• [EXTRACTED DATA]

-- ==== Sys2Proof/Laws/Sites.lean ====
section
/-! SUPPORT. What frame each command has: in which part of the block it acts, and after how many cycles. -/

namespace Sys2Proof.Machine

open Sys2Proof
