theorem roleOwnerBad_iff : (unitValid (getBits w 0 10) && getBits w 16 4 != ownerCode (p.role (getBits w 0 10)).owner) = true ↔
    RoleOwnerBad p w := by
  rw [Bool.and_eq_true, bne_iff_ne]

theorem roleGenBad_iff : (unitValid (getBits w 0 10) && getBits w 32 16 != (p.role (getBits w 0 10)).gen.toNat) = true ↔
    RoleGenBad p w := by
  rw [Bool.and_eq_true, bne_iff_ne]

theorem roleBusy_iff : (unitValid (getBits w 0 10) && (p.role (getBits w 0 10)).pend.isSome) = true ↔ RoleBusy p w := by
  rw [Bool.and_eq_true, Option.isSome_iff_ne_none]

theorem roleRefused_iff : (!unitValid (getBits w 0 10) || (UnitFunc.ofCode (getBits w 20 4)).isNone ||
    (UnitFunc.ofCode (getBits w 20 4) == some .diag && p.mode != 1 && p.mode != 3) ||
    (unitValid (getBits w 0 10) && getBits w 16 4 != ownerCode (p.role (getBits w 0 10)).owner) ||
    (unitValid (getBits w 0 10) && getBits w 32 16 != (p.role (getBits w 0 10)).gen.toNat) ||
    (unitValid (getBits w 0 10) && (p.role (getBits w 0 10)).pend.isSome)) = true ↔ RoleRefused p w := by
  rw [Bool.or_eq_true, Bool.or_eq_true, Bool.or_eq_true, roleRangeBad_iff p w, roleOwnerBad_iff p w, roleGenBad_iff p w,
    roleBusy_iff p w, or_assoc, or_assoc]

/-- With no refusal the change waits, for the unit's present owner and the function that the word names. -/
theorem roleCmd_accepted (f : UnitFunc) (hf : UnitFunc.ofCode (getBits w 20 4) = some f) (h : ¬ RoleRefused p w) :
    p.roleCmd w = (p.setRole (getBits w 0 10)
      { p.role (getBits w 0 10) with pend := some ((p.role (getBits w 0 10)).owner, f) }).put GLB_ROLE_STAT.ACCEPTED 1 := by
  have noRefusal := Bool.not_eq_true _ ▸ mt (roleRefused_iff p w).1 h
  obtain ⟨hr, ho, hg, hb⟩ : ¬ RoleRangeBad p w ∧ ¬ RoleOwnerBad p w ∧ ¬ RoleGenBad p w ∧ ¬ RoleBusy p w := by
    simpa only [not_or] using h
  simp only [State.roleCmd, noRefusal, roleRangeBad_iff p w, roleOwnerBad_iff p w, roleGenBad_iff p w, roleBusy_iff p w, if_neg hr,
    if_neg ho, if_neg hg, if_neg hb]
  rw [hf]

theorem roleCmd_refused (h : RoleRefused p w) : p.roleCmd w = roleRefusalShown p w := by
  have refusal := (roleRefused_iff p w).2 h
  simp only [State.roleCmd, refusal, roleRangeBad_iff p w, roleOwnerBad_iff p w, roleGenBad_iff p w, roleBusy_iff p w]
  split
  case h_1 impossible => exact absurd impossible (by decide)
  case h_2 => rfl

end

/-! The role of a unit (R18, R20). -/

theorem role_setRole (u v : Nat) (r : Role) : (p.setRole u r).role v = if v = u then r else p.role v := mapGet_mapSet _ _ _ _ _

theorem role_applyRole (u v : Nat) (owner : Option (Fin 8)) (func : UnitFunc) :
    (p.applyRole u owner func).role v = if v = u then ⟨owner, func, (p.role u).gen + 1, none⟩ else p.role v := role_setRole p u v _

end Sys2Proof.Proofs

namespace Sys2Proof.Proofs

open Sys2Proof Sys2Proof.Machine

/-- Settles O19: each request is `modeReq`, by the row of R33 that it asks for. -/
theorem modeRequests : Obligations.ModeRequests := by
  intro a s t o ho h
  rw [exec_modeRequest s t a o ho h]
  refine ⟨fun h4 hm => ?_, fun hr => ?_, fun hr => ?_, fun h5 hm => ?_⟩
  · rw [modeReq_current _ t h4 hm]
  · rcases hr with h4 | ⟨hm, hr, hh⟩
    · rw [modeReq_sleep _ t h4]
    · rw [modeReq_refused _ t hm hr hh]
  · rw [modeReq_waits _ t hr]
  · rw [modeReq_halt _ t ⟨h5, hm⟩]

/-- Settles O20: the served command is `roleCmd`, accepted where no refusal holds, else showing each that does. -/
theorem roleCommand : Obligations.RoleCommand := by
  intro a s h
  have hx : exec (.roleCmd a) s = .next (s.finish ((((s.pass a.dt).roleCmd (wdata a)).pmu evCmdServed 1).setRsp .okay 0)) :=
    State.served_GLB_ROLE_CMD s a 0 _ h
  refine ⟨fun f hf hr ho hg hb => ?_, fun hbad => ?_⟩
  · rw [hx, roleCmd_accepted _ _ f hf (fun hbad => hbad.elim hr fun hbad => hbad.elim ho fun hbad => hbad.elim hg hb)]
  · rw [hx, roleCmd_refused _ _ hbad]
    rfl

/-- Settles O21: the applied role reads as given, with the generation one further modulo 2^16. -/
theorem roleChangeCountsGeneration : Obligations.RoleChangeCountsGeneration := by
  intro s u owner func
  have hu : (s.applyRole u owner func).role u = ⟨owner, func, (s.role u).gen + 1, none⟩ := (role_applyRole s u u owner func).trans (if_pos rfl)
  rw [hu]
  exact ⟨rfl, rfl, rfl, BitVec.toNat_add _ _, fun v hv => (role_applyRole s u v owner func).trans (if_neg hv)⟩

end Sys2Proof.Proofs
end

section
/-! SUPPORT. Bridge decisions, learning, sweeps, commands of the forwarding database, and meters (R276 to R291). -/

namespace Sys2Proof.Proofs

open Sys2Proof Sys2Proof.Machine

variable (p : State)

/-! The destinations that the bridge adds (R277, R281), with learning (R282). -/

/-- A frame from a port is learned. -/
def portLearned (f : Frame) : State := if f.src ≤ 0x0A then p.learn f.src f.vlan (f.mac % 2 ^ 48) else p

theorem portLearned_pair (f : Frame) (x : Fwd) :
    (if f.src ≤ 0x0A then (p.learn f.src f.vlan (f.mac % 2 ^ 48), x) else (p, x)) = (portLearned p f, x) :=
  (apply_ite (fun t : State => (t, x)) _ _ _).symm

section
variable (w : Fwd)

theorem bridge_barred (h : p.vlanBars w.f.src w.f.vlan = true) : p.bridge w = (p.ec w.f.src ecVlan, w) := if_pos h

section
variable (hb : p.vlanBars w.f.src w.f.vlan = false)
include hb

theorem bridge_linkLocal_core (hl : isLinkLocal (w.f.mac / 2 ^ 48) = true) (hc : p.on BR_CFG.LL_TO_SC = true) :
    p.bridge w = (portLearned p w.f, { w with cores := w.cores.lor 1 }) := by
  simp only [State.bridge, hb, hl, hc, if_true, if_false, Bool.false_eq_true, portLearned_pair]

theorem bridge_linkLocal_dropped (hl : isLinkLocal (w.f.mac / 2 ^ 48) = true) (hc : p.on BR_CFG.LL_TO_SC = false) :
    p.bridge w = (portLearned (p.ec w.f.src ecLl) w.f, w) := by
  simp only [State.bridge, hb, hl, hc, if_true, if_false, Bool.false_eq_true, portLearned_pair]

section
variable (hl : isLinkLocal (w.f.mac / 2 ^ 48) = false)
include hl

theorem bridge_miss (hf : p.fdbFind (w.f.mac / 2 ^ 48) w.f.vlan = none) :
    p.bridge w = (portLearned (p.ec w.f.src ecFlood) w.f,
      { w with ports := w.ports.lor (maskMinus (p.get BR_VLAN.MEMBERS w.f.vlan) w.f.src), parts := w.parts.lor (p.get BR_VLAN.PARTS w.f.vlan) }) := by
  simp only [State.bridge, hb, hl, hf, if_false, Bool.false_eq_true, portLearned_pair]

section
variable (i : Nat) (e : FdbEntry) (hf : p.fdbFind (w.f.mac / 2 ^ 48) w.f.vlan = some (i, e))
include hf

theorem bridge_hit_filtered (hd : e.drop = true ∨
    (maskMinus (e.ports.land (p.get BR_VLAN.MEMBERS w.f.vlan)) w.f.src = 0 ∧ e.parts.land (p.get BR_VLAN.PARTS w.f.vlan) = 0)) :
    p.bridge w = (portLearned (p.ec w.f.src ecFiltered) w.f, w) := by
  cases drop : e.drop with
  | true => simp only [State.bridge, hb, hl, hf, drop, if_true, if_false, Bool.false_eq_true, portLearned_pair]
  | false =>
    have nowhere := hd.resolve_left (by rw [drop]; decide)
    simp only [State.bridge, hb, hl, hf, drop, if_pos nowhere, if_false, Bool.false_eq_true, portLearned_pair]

• [ASSIGNED TASK] Output exactly the span of lines beginning at the first line of the records and ending at the line that holds "roleBusy_iff p w, or_assoc, or_assoc]", inclusive, with no other text.

• [FINISHED TASK]
-- ==== Sys2Proof/Laws/Sites.lean ====
section
/-! SUPPORT. What frame each command has: in which part of the block it acts, and after how many cycles. -/

namespace Sys2Proof.Machine

open Sys2Proof
theorem roleOwnerBad_iff : (unitValid (getBits w 0 10) && getBits w 16 4 != ownerCode (p.role (getBits w 0 10)).owner) = true ↔
    RoleOwnerBad p w := by
  rw [Bool.and_eq_true, bne_iff_ne]

theorem roleGenBad_iff : (unitValid (getBits w 0 10) && getBits w 32 16 != (p.role (getBits w 0 10)).gen.toNat) = true ↔
    RoleGenBad p w := by
  rw [Bool.and_eq_true, bne_iff_ne]

theorem roleBusy_iff : (unitValid (getBits w 0 10) && (p.role (getBits w 0 10)).pend.isSome) = true ↔ RoleBusy p w := by
  rw [Bool.and_eq_true, Option.isSome_iff_ne_none]

theorem roleRefused_iff : (!unitValid (getBits w 0 10) || (UnitFunc.ofCode (getBits w 20 4)).isNone ||
    (UnitFunc.ofCode (getBits w 20 4) == some .diag && p.mode != 1 && p.mode != 3) ||
    (unitValid (getBits w 0 10) && getBits w 16 4 != ownerCode (p.role (getBits w 0 10)).owner) ||
    (unitValid (getBits w 0 10) && getBits w 32 16 != (p.role (getBits w 0 10)).gen.toNat) ||
    (unitValid (getBits w 0 10) && (p.role (getBits w 0 10)).pend.isSome)) = true ↔ RoleRefused p w := by
  rw [Bool.or_eq_true, Bool.or_eq_true, Bool.or_eq_true, roleRangeBad_iff p w, roleOwnerBad_iff p w, roleGenBad_iff p w,
    roleBusy_iff p w, or_assoc, or_assoc]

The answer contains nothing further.